On Mon, Sep 20, 2010 at 10:41 AM, Derek O'Callaghan <[email protected]
> wrote:

> Hi Jeff, Jake,
>
> I think there may still be an issue with the clean step, even allowing for
> desiredRank-1 eigenvectors being created. If we run Jeff's
> TestClusterDumper.testKmeansSVD() as is:
>
> - desiredRank = 15
> - desiredRank -1 (14) raw eigenvectors are created
> - After the clean step, the last (14th) clean eigenvector always contains
> 0s.
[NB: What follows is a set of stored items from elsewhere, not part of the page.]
-- ==== Sys2Proof/Machine/PartState.lean ====
section
/-! DEFINITION. START, STOP, RESTART and power-on reset at every block (R8, R26, R51 to R53, R80 to R82, R97, R98, R114
to R116, R136, R137, R159, R160, R178, R179, R183 to R186). -/

namespace Sys2Proof.Machine

/-! ### START (R183) -/

/-- START at a used zone (R51). -/
def Zone.start (r : ZoneRow) (x : Zone) : Zone :=
  { x with
    mode := .vent, integral := 0, lastR := 0, qh := 0, qc := 0, sz := r.baseSetpoint, blind := false
    pass := seconds r.interval }

/-- START at zone z: a used zone enters VENT and posts its Qh of 0 (R51, R159). -/
def State.startZone (s : State) (z : Fin 8) : State :=
  if (s.zoneRow z).used then
    (s.setZone z (s.zones[z].start (s.zoneRow z))).emit [.claimPosting (zoneClaim z) 0]
  else s

/-- START at the cooling units: each is in OFF, with no Qc posted since START, and computes and posts its request (R51). -/
def State.startCoolers (s : State) : State := (forEach 3 (fun k t => t.runCooler k CoolRun.rest) s).coolersCompute

/-- START at door d (R81). -/
def State.startDoor (s : State) (d : Fin 8) : State :=
  if (s.doorRow d).used then s.setDoor d s.doors[d].start else s

/-- START at the screen unit (R114). -/
def State.startScreen (s : State) : State :=
  let walking := (s.setPointer s.firstStep).enterStage .watch 0
  let maxed := if 0 < walking.screen.maxCount then walking.enterStage .max 0 else walking
  { maxed with screen := { maxed.screen with margin := none, blind := false, pass := seconds s.screenInterval } }

/-- START at channel c (R178). The source value is as the deliveries taken so far have left it, also where those of an
earlier STOP are still in flight: the model's choice (notes/assumptions/68.md). -/
def State.startChannel (s : State) (c : Fin 24) : State :=
  let r := s.outputRow c
  if r.used then
    s.setChannel c (s.channels[c].start (s.channelView c) (s.commandedFrom r (s.sourceOf r)))
  else s

def State.startZones (s : State) : State := forEach 8 (fun z t => t.startZone z) s

def State.startDoors (s : State) : State := forEach 8 (fun d t => t.startDoor d) s

def State.startChannels (s : State) : State := forEach 24 (fun c t => t.startChannel c) s

/-- START at the override unit: the status timer starts (R133, R136). -/
def State.startOverrides (s : State) : State := { s with overrides := { s.overrides with statusTimer := seconds 1 } }

/-- START with its requirement met: the part is RUNNING, and every block takes START. -/
def State.startPart (s : State) : State :=
  let running : State := { s with part := .running }
  running.startZones.startCoolers.startDoors.startScreen.startOverrides.startChannels.recompute false

/-! ### STOP (R184) -/

/-- STOP at a zone, used or not: mode OFF, and OFF is published with the BLIND flag clear (R52). -/
def Zone.stop (r : ZoneRow) (x : Zone) : Zone :=
  { x with
    mode := .off, qh := 0, qc := 0, blower := 0, freshAir := 0, pass := none
    published := ⟨.off, x.tz.getD r.base, false, r.smax⟩ }

/-- STOP at zone z (R52): it posts its Qc of 0 to the unit of its row's section. An unused zone does so by its unused row,
to no unit where that row's section byte is none of A, B and C, and publishes that row's Smax: the model's choice
(notes/assumptions/70.md). -/
def State.stopZone (s : State) (z : Fin 8) : State :=
  let x := s.zones[z].stop (s.zoneRow z)
  (s.setZone z x).emit (zoneHandOvers z (s.zoneRow z).sect x)

/-- STOP at the screen unit (R115). -/
def State.stopScreen (s : State) : State :=
  let off := s.enterStage .off 0
  { off with screen := { off.screen with margin := none, blind := false, pass := none } }

/-- STOP at channel c (R178). -/
def State.stopChannel (s : State) (c : Fin 24) : State :=
  if (s.outputRow c).used then s.setChannel c (s.channels[c].stop (s.channelView c)) else s

def State.stopZones (s : State) : State := forEach 8 (fun z t => t.stopZone z) s

def State.stopCoolers (s : State) : State := forEach 3 (fun k t => t.runCooler k CoolRun.stop) s

def State.stopDoors (s : State) : State := forEach 8 (fun d t => t.runDoor d fun _ r => r.stop) s

def State.stopChannels (s : State) : State := forEach 24 (fun c t => t.stopChannel c) s

/-- STOP in RUNNING: the part is in STANDBY, and every block takes STOP. What is in flight stays so, but for the notices
of override records (notes/assumptions/53.md), and is taken afterwards by its own rule: the model's choice
(notes/assumptions/64.md). -/
def State.stopPart (s : State) : State :=
  let standby : State := { s with part := .standby }
  standby.stopZones.stopCoolers.stopDoors.stopScreen.emptyTable.clearGrants.stopChannels

/-! ### RESTART (R185) -/

/-- A zone after RESTART (R53). -/
def Zone.restart (r : ZoneRow) : Zone :=
  { Zone.reset with
    sz := if r.used then r.baseSetpoint else 100
    published := ⟨.off, r.base, false, r.smax⟩ }

/-- A door after RESTART: the burst fields of the active row are its working record (R56, R82). -/
def Door.restart (r : DoorRow) : Door :=
  { Door.reset with working := some r.burst, pv := if r.used then r.burst.n else 0 }

/-- A port after RESTART; a frame on its bus is allowed to finish, reported to no block (R8). -/
def Port.restart (x : Port) : Port := { Port.reset with onBus := x.onBus.map fun t => { t with src := .orphan } }

/-- A section record after RESTART: the band looked up for a count of 0 (R98). -/
def State.restartLoad (s : State) (k : Fin 3) : State := s.setLoad k { Load.reset with current := s.bandOf 0 }

/-- The target, the ramp and the capacities after RESTART (R160). -/
def State.restartAlloc (s : State) : State :=
  let base := (s.budgetRow .unknown).base
  let claims : Vector Claim 20 := Vector.ofFn fun c : Fin 20 => ⟨0, s.capacityNow c, 0, 0⟩
  { s with
    alloc := { s.alloc with target := base, ramp := if 0 < base then seconds 1 else none, claims := claims } }

/-- What RESTART keeps, and the records it builds from the kept rows one by one. -/
def State.restartKept (s : State) : State :=
  { State.reset with
    node := s.node, rate := s.rate, active := s.active, shadow := s.shadow, marks := s.marks
    vehicle := s.vehicle.restart, climate := s.climate.restart
    zones := Vector.ofFn fun z : Fin 8 => Zone.restart (s.zoneRow z)
    doors := Vector.ofFn fun d : Fin 8 => Door.restart (s.doorRow d)
    draws := s.draws, pending := s.pending }

def State.restartLoads (s : State) : State := forEach 3 (fun k t => t.restartLoad k) s

/-- RESTART at the part: both banks, the shadow-written marks and the straps are kept, and every block takes the state
its chapter gives (R185). -/
def State.restartPart (s : State) : State := s.restartKept.restartLoads.restartAlloc.beginChannels (List.finRange 24)

/-! ### Power-on reset (R186) -/

/-- Power-on reset: every block in its reset state, the straps sampled. -/
def State.powerOn (s : State) (node : Fin 4) (rate : BitRate) : State :=
  { State.reset with node := node, rate := rate, draws := s.draws, pending := s.pending }

/-! ### The meaning -/

/-- POWER_ON_RESET (R186). -/
def execPowerOnReset (node : Fin 4) (rate : BitRate) (s : State) : Host.Outcome State Fault Refusal :=
  .next (s.powerOn node rate)

end Sys2Proof.Machine
end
This means that we're left with 13 eigenvectors containing non-zero
> values.
>
> If I change the following:
>
>
> solver.run(testData, output, tmp, sampleData.size(), sampleDimension,
> false, desiredRank, 0.5, 0.0, true);
> Path cleanEigenvectors = new Path(output,
> EigenVerificationJob.CLEAN_EIGENVECTORS);
>
> to:
>
> solver.run(testData, output, tmp, sampleData.size(), sampleDimension,
> false, desiredRank);
> Path cleanEigenvectors = new Path(output,
> DistributedLanczosSolver.RAW_EIGENVECTORS);
>
> with desiredRank = 14, I get  14 eigenvectors with non-zero values. This is
> what I expect, allowing for the fact that desiredRank - 1 eigenvectors are
> returned.
>
> It seems that after generating the raw, and then the clean eigenvectors, I
> consistently get desiredRank-2 eigenvectors with non-zero values, with the
> desiredRank-1 eigenvector having all zero values after the clean step. E.g.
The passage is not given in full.